Supreme Court of Michigan
Oct 5, 1931
238 N.W. 221 (Mich. 1931)

Opinion

Docket No. 149, Calendar No. 35,840.

Submitted July 10, 1931.

Decided October 5, 1931.

Appeal from Wayne; Toms (Robert M.), J. Submitted July 10, 1931. (Docket No. 149, Calendar No. 35,840.) Decided October 5, 1931.

Case by Gerald Sullivan against Detroit Windsor Ferry Company, a Michigan corporation, for personal injuries received at a public resort. Judgment for plaintiff. Defendant appeals. Affirmed.

George Murphy, for plaintiff.

Vandeveer Vandeveer, for defendant.


Plaintiff sued defendant to recover damages claimed to have resulted to him from defendant's negligence. From a judgment for plaintiff, defendant appeals. Plaintiff, a patron of a place of public resort operated by defendant, had his arm injured by a nail projecting on the outside of a side rail of a slide. Plaintiff was riding down the slide on his back, head first, and threw his arm around this outside rail while in motion and his arm was injured by the projecting nail. Defendant contends there is no proof of defendant's negligence, there was error in admitting testimony over defendant's objection, and plaintiff was guilty of contributory negligence.

The action is based upon defendant's negligence. The applicable rule is thus stated in 1 Thompson on Negligence, § 996, as follows:

"The duty assumed by the owners of places to which the public thus resort in large numbers is manifestly analogous to that which the law imposes upon carriers of passengers. Nevertheless it has been measured by the standard of ordinary care. Doubtless the true theory is that such persons assume the obligation of exercising reasonable care, and that what will be reasonable care will be a degree of care proportioned to the danger incurred, and to the number of persons who will be subjected to that danger. A good expression of the rule of liability, applicable in such cases, is found in an English case to the effect that the proprietor of such a structure is not a warrantor or insurer that it is absolutely safe, but that he impliedly warrants that it is safe for the purpose intended, save only as to those defects which are unseen, unknown, and undiscoverable, — not only unknown to himself, but undiscoverable by the exercise of any reasonable skill and diligence, or by any ordinary and reasonable means of inquiry and examination. Such being the nature of the obligation, it is obvious that the proprietor of such a building is under a continuing duty of inspection, to the end of seeing that it is reasonably safe for the protection of those whom he invites to come into it; and that, if he neglects his duty in this respect, so that it becomes unsafe, the question of his knowledge or ignorance of the defect which renders it unsafe is immaterial."

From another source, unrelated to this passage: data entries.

/-- R160, 93 I15: a document that is malformed is an IOError and changes nothing: its call stack is longer than
CALL_DEPTH, or a value is outside its width. Log 14 says what is the model's reading: that a missing document is an
IOError too, that a document without four registers or sixteen memory entries is malformed, and that the entries of
device and unmapped addresses count as values. -/
def Obligations.MalformedDocumentChangesNothing : Prop :=
  ∀ (s : State) (path : Text) (rest : List Event), s.events = .loadState path :: rest → s.running = false →
    (findDoc s.files path = none ∨
      ∃ d, findDoc s.files path = some d ∧
        (s.cfg.callDepth < d.callStack.length ∨ d.registers.length ≠ 4 ∨ d.memory.length ≠ 16 ∨
          ∃ v, 16 ≤ v ∧
            (v ∈ d.registers ∨ v = d.pc ∨ v ∈ d.memory ∨ v ∈ d.labels.map Prod.snd ∨ v ∈ d.callStack ∨
              v = d.irqMask ∨ v = d.irqStatus ∨ v = d.savedPc))) →
    step s = .next { s with events := rest, reply := .ioError }

/-- R161, with R159's reading of a bus address: inspection shows values without changing anything else: no draw, no key
consumed. What `peek` shows is the ROM or RAM cell at its bus address, 0000 at device and unmapped addresses. Which
addresses `memrange` shows is the model's choice (log 22). -/
def Obligations.InspectionChangesNothing : Prop :=
  (∀ (s : State) (a : Nibble),
    s.peek a =
      if a = s.cfg.keyStatus ∨ a = s.cfg.keyData ∨ a = s.cfg.charOut then 0
      else if a.toNat < s.cfg.romSize then s.romCell a.toNat
      else if a.toNat < s.cfg.romSize + s.cfg.ramSize then s.ramCell (a.toNat - s.cfg.romSize)
      else 0) ∧
  (∀ (s : State) (q : Query) (rest : List Event), s.events = .inspect q :: rest →
    ∃ r : Reply, step s = .next { s with events := rest, reply := r } ∧
      (q = .mem → ∃ vs : List Nibble, r = .cells vs ∧ vs.length = 16 ∧
        ∀ a : Nibble, vs[a.toNat]? = some (s.peek a)) ∧
      (q = .regs → ∃ cs : List (Nibble × Bool), r = .registers cs ∧
        cs = [Reg.r0, Reg.r1, Reg.r2, Reg.r3].map fun x => ((s.regs.get x).val, (s.regs.get x).floating)) ∧
      (∀ lo hi, q = .memRange lo hi →
        r = .cells (((List.range 16).filter fun n => decide (lo.toNat ≤ n) && decide (n ≤ hi.toNat)).map fun n =>
          s.peek (BitVec.ofNat 4 n))))

/-- 10 R33, 60 R119, R138, 93 I13, I14: a stopped core with nothing pending stays as it is. R151, 93 I16: where the
precondition of `tick`, `step`, `exec(I)`, `save` or `loadState` fails, because the core runs, is stopped or has a fault
latched, the operation only answers the error. -/
def Obligations.StoppedCoreStaysStopped : Prop :=
  (∀ s : State, s.events = [] → s.running = false → step s = .next s) ∧
  (∀ (s : State) (e : Event) (rest : List Event), s.events = e :: rest →
    ((s.running = true ∧
        (e = .step ∨ (∃ i, e = .direct i) ∨ (∃ path fails, e = .save path fails) ∨ ∃ path, e = .loadState path)) ∨
      (s.fault ≠ .none ∧ (e = .step ∨ e = .tick ∨ ∃ i, e = .direct i)) ∨
      (s.running = false ∧ e = .tick)) →
    step s = .next { s with events := rest, reply := .preconditionFailed })
end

This is the rule in this State. In Scott v. University Athletic Ass'n, 152 Mich. 684 (17 L.R.A. [N. S.] 234, 125 Am. St. Rep. 423, 15 Ann. Cas. 515), it is said:

"Plaintiff was not a mere licensee and did not occupy the stand by mere invitation. Whether responsibility to the plaintiff is grounded, in the form of action instituted, upon a contract or upon a duty, it exists, if at all, because of an implied contract. The implied contract was that the stand was reasonably fit and proper for the use to which it was put; the duty was to see to it that it was in a fit and proper condition for such use. Neither plaintiff nor the public generally would be expected to examine the stand and judge of its safety. This consideration, and the probable consequences of failure of the structure, imposed upon the responsible and profiting persons the duty of exercising a high degree of care to prevent disaster. They were not insurers of safety, they did not contract that there were no unknown defects, not discoverable by the use of reasonable means; but, having constructed the stand, they did contract that, except for such defects, it was safe. 1 Thompson on Negligence, §§ 994-997; 21 Am. Eng. Enc. Law (2d Ed.), p. 472; Francis v. Cockrell, L. R. 5 Q. B. 184, 501, 39 L. J. Rep. (N.S.) Q. B. 113, 291. See, also, Fox v. Bufffalo Park, 21 App. Div. 321 ( 47 N.Y. Supp. 788), aff'd 163 N. Y. 559 ( 57 N.E. 1109)."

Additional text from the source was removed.